Verwijtbaarheid van de overtreding
3.2. [appellanten] betogen dat de burgemeester niet heeft onderkend dat hen geen verwijt van de overtreding kan worden gemaakt. Zij bezochten het bedrijfspand regelmatig. Ten tijde van de inval waren zij met vakantie, maar de broer van [appellant A] ging ook regelmatig bij het bedrijfspand langs. [appellanten] voeren aan dat zij en de broer van [appellant A] nooit iets vreemds hebben opgemerkt. In het bedrijfspand waren altijd één of meerdere auto’s aanwezig die werden uitgedeukt en/of gespoten. Het is niet gek als er een tijd maar één auto op het terrein stond. Je kan met één auto namelijk heel lang bezig zijn. [appellanten] erkennen dat er regelmatig mensen langskwamen bij [huurder]. Zij vonden dat echter niet vreemd. Regelmatig bezoek van familieleden of vrienden hoeft helemaal niet op de aanwezigheid van drugs te duiden. De reden dat bezoekers het pand via de achteringang betraden was dat deze ingang de enige ingang van het bedrijfspand was die nog in gebruik was. [appellanten] betogen dat de burgemeester teveel waarde heeft gehecht aan de getuigenverklaringen.
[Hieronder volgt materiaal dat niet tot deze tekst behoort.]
-- ==== Sys2Proof/Machine/Registers.lean ====
section
/-! DEFINITION. Access to the registers (R7, R44, R501, R503, R506 to R509, R531): who may read and write, what a refusal is,
latches and held low words, what a write does, and the rows of chapter 19. -/

namespace Sys2Proof.Machine

/-! ## Requesters and 64-bit values (R508) -/

/-- A requester: its master ID, and for the host interface its function. -/
def reqKey (acc : Access) : Nat := if acc.master == 0x50 then 256 + acc.fn else acc.master.toNat

/-- Offsets of the low words of 64-bit values. -/
def isLow (m off : Nat) : Bool :=
  off == 0x024 || (decide (0xF00 ≤ off) && off % 8 == 0) ||
  (if (fnPage m).isSome then off == 0x048 || off == 0x050 || off == 0x068
   else if m = 89 then off == 0x048 || off == 0x050 || off == 0x060 || off == 0x068
   else if m = 95 then off == 0x048
   else if m = 178 then off == 0x040 || off == 0x048 || off == 0x050
   else if m = 179 then [0x048, 0x050, 0x058, 0x060, 0x080].contains off
   else if m = 186 then off == 0x060
   else if m = 189 || (isRegionPage m && pagePlace m == 4) then
     decide (0x100 ≤ off) && decide (off < 0x200) && (off % 32 == 0 || off % 32 == 0x10)
   else false)

/-- Any access of a requester to a page ends what it had latched there. -/
def unlatch (acc : Access) (m : Nat) : Dev → Dev :=
  onPg (fun p => { p with latches := p.latches.filter (fun l =>
    !(l.1 == reqKey acc && decide (pageBase m ≤ l.2.1) && decide (l.2.1 < pageBase m + 0x1000))) })

/-! ## Reading -/

def sizeBytes : AccSize → Nat
  | .b1 => 1
  | .b2 => 2
  | .b4 => 4
  | .b8 => 8

/-- The kind of refusal of a read, none where it is admitted (R321, R506, R531). -/
def readKind (acc : Access) (m off len : Nat) (d : Dev) : Option Nat :=
  if off % len ≠ 0 then some 2
  else if !pageReads d m acc.world acc.tenant then some 3
  else if isRegionPage m && pagePlace m == 3 && decide (0x080 ≤ off) && decide (off < 0x0C0) && acc.world == .C then some 3
  else none

/-- A read of a register: its value and its side effects: a low word latches its high word, an RC register clears (R7, R508). -/
def regRead (acc : Access) (m off : Nat) (d : Dev) : Word32 × Dev :=
  let a := pageBase m + off
  let held := (d.pg.latches.find? (fun l => l.1 == reqKey acc && l.2.1 == a)).map (·.2.2)
  let v := held.getD (regVal d m off)
  let d := unlatch acc m d
    |> doIf (isLow m off) (onPg (fun p => { p with latches := p.latches ++ [(reqKey acc, a + 4, regVal d m (off + 4))] }))
    |> doIf (m == 188 && off == 0x040) (onSpn (fun x => { x with maxWait := 0 }))
  (v, d)

/-! ## Who may write, and the registers' own rules -/

/-- The management SPI's own registers: power requests and its log pointer (R21, R457, R464). -/
def spiWritten (m off : Nat) : Bool := (m == 186 && off == 0x040) || (m == 179 && (off == 0x080 || off == 0x084))

/-- The world is admitted to write the register (R503, R531). -/
def mayWrite (acc : Access) (m off : Nat) (d : Dev) : Bool :=
  if off == 0x010 || off == 0x014 || off == 0x018 || off == 0x01C then irqWriter acc m
  else if off == 0x02C then acc.world == .K
  else if acc.world == .D && acc.master == 0x5D then spiWritten m off
  else match acc.world with
    | .K => !(m == 179 && (off == 0x080 || off == 0x084))
    | .C => fnPage m == some 0 || writtenByC m off
    | .T => (match fnPage m with | some v => v != 0 && v == acc.tenant | none => false)
    | .D => debugAdmitted d && writtenByD m off && !spiWritten m off

/-- Persistent registers that only their commands write (R37, R175, R437, R457, R481). -/
def commandOnly (m off : Nat) : Bool :=
  (m == 176 && off == 0x044) || (m == 69 && off == 0x060) || (m == 177 && (off == 0x040 || off == 0x044))
    || (m == 179 && (off == 0x070 || off == 0x074 || off == 0x078)) || (m == 186 && (off == 0x04C || off == 0x054))

/-- The ranges of the card slot registers (R348, R349). -/
def cardRange (off : Nat) (v : Word32) : Bool :=
  if off = 0x040 then
    let mb := v.toNat / 2 ^ 16 % 256
    decide (1 ≤ mb) && decide (mb ≤ 20) && decide (1 ≤ v.toNat / 256 % 256) && decide (v.toNat % 8 ≠ 0)
  else if off = 0x048 then decide (100 ≤ v.toNat % 8192) && decide (v.toNat % 8192 ≤ 5000)
  else if off = 0x04C then decide (1 ≤ v.toNat % 1024) && decide (v.toNat % 1024 ≤ 600)
  else true

/-- A rule register: outside UPDATE, or frozen by LOCK, or raised to the frozen priority (R365, R366). -/
def ruleKind (d : Dev) (u : KwUnit) (off : Nat) (v : Word32) : Option Nat :=
  let k := kwOf d u
  let r := kwRuleOf u k.shadow ((off - 0x100) / 16)
  let live := kwRuleOf u k.rules ((off - 0x100) / 16)
  if !k.updating then some 5
  else if !(pageOf d (kwPage u)).lock then none
  else if r.priority == 7 || live.priority == 7 || (off % 16 == 0 && v.toNat / 2 ^ 28 % 8 == 7) then some 4
  else none

/-- The registers of a DMA channel while it runs (R379). -/
def chKind (d : Dev) (i off : Nat) (v : Word32) : Option Nat :=
  let o := (off - 0x100) % 32
  if (chOf d i ((off - 0x100) / 32)).state == .running && (o == 0 || o == 4 || (o == 8 && !v.getLsbD 1)) then some 5 else none

/-- The refusals of the register's own rule. -/
def ownKind (m off : Nat) (v : Word32) (d : Dev) : Option Nat :=
  if off = 0x018 then (if d.lc.state == .develop then none else some 6)
  else if commandOnly m off then some 5
  else if isKwPage m && decide (0x100 ≤ off) && decide (off < 0x500) then ruleKind d (pageKw m) off v
  else if m = 189 && decide (0x100 ≤ off) && decide (off < 0x200) then chKind d 4 off v
  else if isRegionPage m && pagePlace m == 4 && decide (0x100 ≤ off) && decide (off < 0x200) then chKind d (pageRegion m) off v
  else match fnPage m with
    | some f =>
      let x := fnOf d f
      if [0x040, 0x048, 0x04C, 0x050, 0x054].contains off && (x.enable || x.stopping) then some 5 else none
    | none =>
      if (m = 182 || m = 183) && !cardRange off v then some 5
      else if m = 184 && decide (0x040 ≤ off) && decide (off < 0x61C) && (rwpRefused d (9 + (off - 0x040) / 4)).isSome then some 5
      else if m = 186 && off == 0x040 && v.toNat % 16 == 15 then some 5
      else none
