/-- The vault: the ring, the partitions bound and their keys; P63 is void (R96, R253). -/
def vltAfter (v : VltS) : VltS := {
  parts := (v.parts.filter (fun p => p.1 != 63)).map (fun p => (p.1, { p.2 with state := if p.2.state = 4 then 4 else 1, suspect := [] }))
  ring := v.ring, ringBase := v.ringBase, openEpoch := v.openEpoch, lastEpoch := v.lastEpoch, ringSlot := v.ringSlot }

/-- The store: banks, records whose last page is written, and the committed value of each persistent register. A rebuild
goes back to its checkpoint (R393, R398, R407). -/
def nvmAfter (n : NvmS) : NvmS := {
  banks := n.banks.map (fun p => (p.1, { p.2 with chunks := 0 }))
  positions := n.positions
  rebuilds := n.rebuilds.map (fun r => { r with done := r.checkpoint })
  lostStripes := n.lostStripes
  recs := n.recs.map (fun p => (p.1, { p.2 with writing := [] }))
  stripeWrites := n.stripeWrites, keep := n.keep
  rwp := n.rwp.map (fun p => (p.1, { p.2 with value := p.2.committed }))
  secret := n.secret, scrubPos := n.scrubPos, scrubStart := n.scrubStart, scrubRewritten := n.scrubRewritten
  scrubUncorr := n.scrubUncorr, reported := n.reported }

/-- The log and its numbers; the operating seconds stand in the always-on block (R446). -/
def evrAfter (e : EvrS) : EvrS := {
  nextSeq := e.nextSeq, gen := e.gen, ret := e.ret, retCount := e.retCount, clearGen := e.clearGen, clearRet := e.clearRet
  flushedSeq := e.flushedSeq, lastChain := e.lastChain, lastRetChain := e.lastRetChain, opTime := e.opTime }

/-- The key store: persistent keys with their directory entries, and the quotas. -/
def ksAfter (d : Dev) : KsS :=
  let k := (zeroiseKeys d).ks
  { keys := k.keys, gens := k.gens, entryFresh := k.entryFresh, entryFreed := k.entryFreed, slotFresh := k.slotFresh, slotFreed := k.slotFreed
    dirQuota := k.dirQuota, persQuota := k.persQuota }

/-- The logic die in reset. What start-up has yet to report stays: a live quorum, a roll and a Keeper switch under way. -/
def dieReset (d : Dev) : Dev := {
  die := { spareRows := d.die.spareRows }
  lc := { state := d.lc.state, intent := d.lc.intent, keptSeq := d.lc.keptSeq, cards := d.lc.cards, m := d.lc.m
          setVersion := d.lc.setVersion, quorum := d.lc.quorum }
  hif := { fns := d.hif.fns.map (fun p => (p.1, { sessQuota := p.2.sessQuota })), bound := d.hif.bound, tx := d.hif.tx
           nextCid := d.hif.nextCid }
  ks := ksAfter d
  pol := { rec_ := d.pol.rec_, ver := d.pol.ver, defaultAfterLoss := d.pol.defaultAfterLoss }
  brl := brlAfter d
  vlt := vltAfter d.vlt
  apl := { d.apl with applets := d.apl.applets.filter (fun a => !a.old) }
  crd := (slotsReset d).crd
  nvm := nvmAfter d.nvm
  bat := d.bat
  tmp := { hist := d.tmp.hist }
  evr := evrAfter d.evr
  cpm := { power := d.cpm.power, timebase := d.cpm.timebase, everPowered := d.cpm.everPowered }
  svc := { fwA := d.svc.fwA, fwB := d.svc.fwB, fwSelB := d.svc.fwSelB, fwMinsv := d.svc.fwMinsv, fw := d.svc.fw
           recovered := d.svc.recovered }
  spi := { mode3 := d.spi.mode3 }
  free := d.free }

/-! ## Start-up: the keep area and the tamper latches (R431, R33) -/

/-- Bits 63:32 of the latch summary (R426). -/
def summaryHigh (b : BatS) : Nat :=
  b.mask.toNat * 65536 + b.grade * 2 ^ 14 + b2n b.g3Done * 2 ^ 13 + b2n b.onBattery * 2 ^ 12 + b.firstTime / 2 ^ 32 % 256

/-- The strike file or the device secret is lost (R431 step 1, R396). -/
def strikeLost (secretOk : Bool) (d : Dev) : Bool :=
  let s := d.lc.state
  s != .manufacture && s != .quarantine && s != .retired
    && (!secretOk || (!d.bat.g3Done && (d.bat.keyErased || envCheck d.bat.envelope != d.tmp.hist.envCheck)))

/-- The class that EV_1104 names at start-up: the lowest that the summary holds; none is known of a lost strike file. -/
def bootClass (lost : Bool) (d : Dev) : Nat :=
  if lost then Config.implValue 431 2
  else ((List.range 16).find? (fun c => d.bat.mask.getLsbD c)).getD (Config.implValue 431 2)

/-- Step 3 of R431: the key is erased and QUARANTINE written; a transition to RETIRED goes on (R34). -/
def bootG3 (lost : Bool) (d : Dev) : Dev :=
  let cls := bootClass lost d
  let rtc := d.bat.rtc.toNat
  let retiring := (d.lc.intent.map (fun i => i.2.1 == .retired)).getD false
  envErase d |> histWrite (fun h => { h with envCheck := 0, g3 := h.g3 + 1, lastTime := rtc, lastClass := cls, lastGrade := 3 })
    |> logEv 0x1104 bootSrc cls (Config.implValue 431 0) (Config.implValue 431 1)
    |> doIf (!retiring) (quarantine bootSrc)

/-- R431 at step 4 of start-up. -/
def bootTamper (secretOk : Bool) (d : Dev) : Dev :=
  let lost := strikeLost secretOk d
  let g3 := (d.bat.grade == 3 || lost) && d.lc.state != .quarantine && d.lc.state != .retired
  let found := d.bat.onBattery || d.bat.mask != 0
  d |> doIf lost (logEv 0x1220 bootSrc (lcCode d.lc.state) (summaryHigh d.bat) 0)
    |> forAll ((List.range 16).filter (fun c => d.bat.mask.getLsbD c)) (fun c => logEv 0x1110 bootSrc c d.bat.grade (d.bat.firstTime % 2 ^ 32))
    |> doIf g3 (bootG3 lost)
    |> doIf found (histWrite id)
    |> onBat (fun b => { b with mask := 0, grade := 0, g3Done := false, onBattery := false, firstTime := 0 })

/-- A transition that a reset cut after its intent was written is completed (R33). DESIGN CHOICE (log entry 33): its
EV_0110 carries the quorum mask 0, which the intent record does not hold. -/
def bootPending (d : Dev) : Dev :=
  match d.lc.intent with
  | none => d
  | some (old, new, _) =>
    lcErased old new d |> logEv 0x0111 bootSrc (lcCode old) (lcCode new) 0 |> log01xx bootSrc old new 0

/-! ## Start-up: banks, images, members (R397, R473, R11) -/

/-- A bank out of service returns at a power-on reset where it passes its self-test, but never after cause 3. -/
def bankReturn (powerOn : Bool) (fails : List Bank) (b : Nat) (d : Dev) : Dev :=
  let k := bankOf d b
  let bad := fails.any (fun x => x.val == b)
  if k.out then
    doIf (powerOn && !bad && k.cause != 3) (onBank b (fun k => { k with out := false, cause := 0, uncorrTimes := [] })) d
  else doIf bad (bankLeave b 4) d

def bootBanks (powerOn : Bool) (fails : List Bank) (d : Dev) : Dev := forAll (List.range 12) (bankReturn powerOn fails) d

/-- The store is up; a missing position with a spare free starts its rebuild (R398). -/
def bootRebuild (d : Dev) : Dev :=
  onNvm (fun n => { n with rebuilds := n.rebuilds.map (fun r => { r with startTb := d.cpm.timebase }), ready := true }) d
    |> rebuildStart |> parityReport

/-- A rebuild of before the reset whose target has passed its self-test resumes from its checkpoint: EV_3202 (R398). -/
def bootResume (was : List Rebuild) (d : Dev) : Dev :=
  forAll (d.nvm.rebuilds.filter (fun r => was.any (fun q => q.position == r.position && q.target == r.target)))
    (fun r => logEv 0x3202 0x81 r.position r.target r.checkpoint) d

/-- A Keeper image fails verification: its record is empty or lost, or a signature fails (R473, EV_0102). -/
def fwFails (d : Dev) (boot : BootReport) (b : Bool) : Bool :=
  (fwOf d b).isNone || recLost d (fwRec (b2n b)) || (if b then boot.imageBFails else boot.imageAFails)

def fwStage (d : Dev) (b : Bool) : Nat := if (fwOf d b).isNone || recLost d (fwRec (b2n b)) then 2 else 1

/-- Region bring-up, step 8; a region that fails its self-test is left out. -/
def bootRegion (boot : BootReport) (r : Nat) (d : Dev) : Dev :=
  let d := onRegion r (fun x => { polR d x with cause := 7, startTb := nowTb d }) d
  match boot.regionsFail.find? (fun x => x.1.val == r) with
  | some x => bringFail r 7 x.2 d
  | none =>
    regionStart r d
      |> forAll (boot.coresFail.filter (fun c => c.region.val == r)) coreFail
      |> forAll (boot.boltsFail.filter (fun x => x.val == r)) (fun x => blockFail (.bolt x))
      |> forAll (boot.lanesFail.filter (fun x => x.1.val == r)) (fun x => blockFail (.digestLane x.1 x.2))
where
  /-- The policy record goes into the region's pipeline (R112). -/
  polR (d : Dev) (x : RegionS) : RegionS := { x with bolt := polInstallOne d x.bolt }

/-- The seed blocks that the conditioner makes while start-up runs, two for each region (R204, R472): SHA3-256 of the
sources' bits, which no command carries (log entry 206). -/
def bootSeeds (d : Dev) : Dev :=
  let f := takeFree 1024 d
  onEnt (fun e => { e with reservoir := (chunks 128 f.1).map sha3_256, blocks := e.blocks + 8 }) f.2

/-- The conditioner is tested before its first use; where it fails, the seed supply stops and the regions' DRBGs wait for its
retest (R214, R215). -/
def bootConditioner (boot : BootReport) (d : Dev) : Dev := if boot.conditionerFails then condKatFail 4 d else bootSeeds d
Deze getuigenverklaringen zijn afkomstig van de buren en zij hebben deze verklaringen pas gegeven nadat de inval had plaatsgevonden. Bovendien hadden zij er persoonlijk belang bij dat [huurder] het pand niet langer gebruikte, aldus [appellanten].
Gevolgen van de sluiting
4. [appellanten] betogen dat de burgemeester onvoldoende rekening heeft gehouden met de gevolgen die zij van de sluiting hebben ondervonden. Door de sluiting is het bedrijfspand bekend geworden als een drugspand. Er zijn verschillende berichten in de media verschenen en dat heeft geleid tot een flinke reputatieschade. Ook zijn zij 12 maanden aan huurinkomsten misgelopen, die bedoeld waren voor een aanvulling op hun pensioen.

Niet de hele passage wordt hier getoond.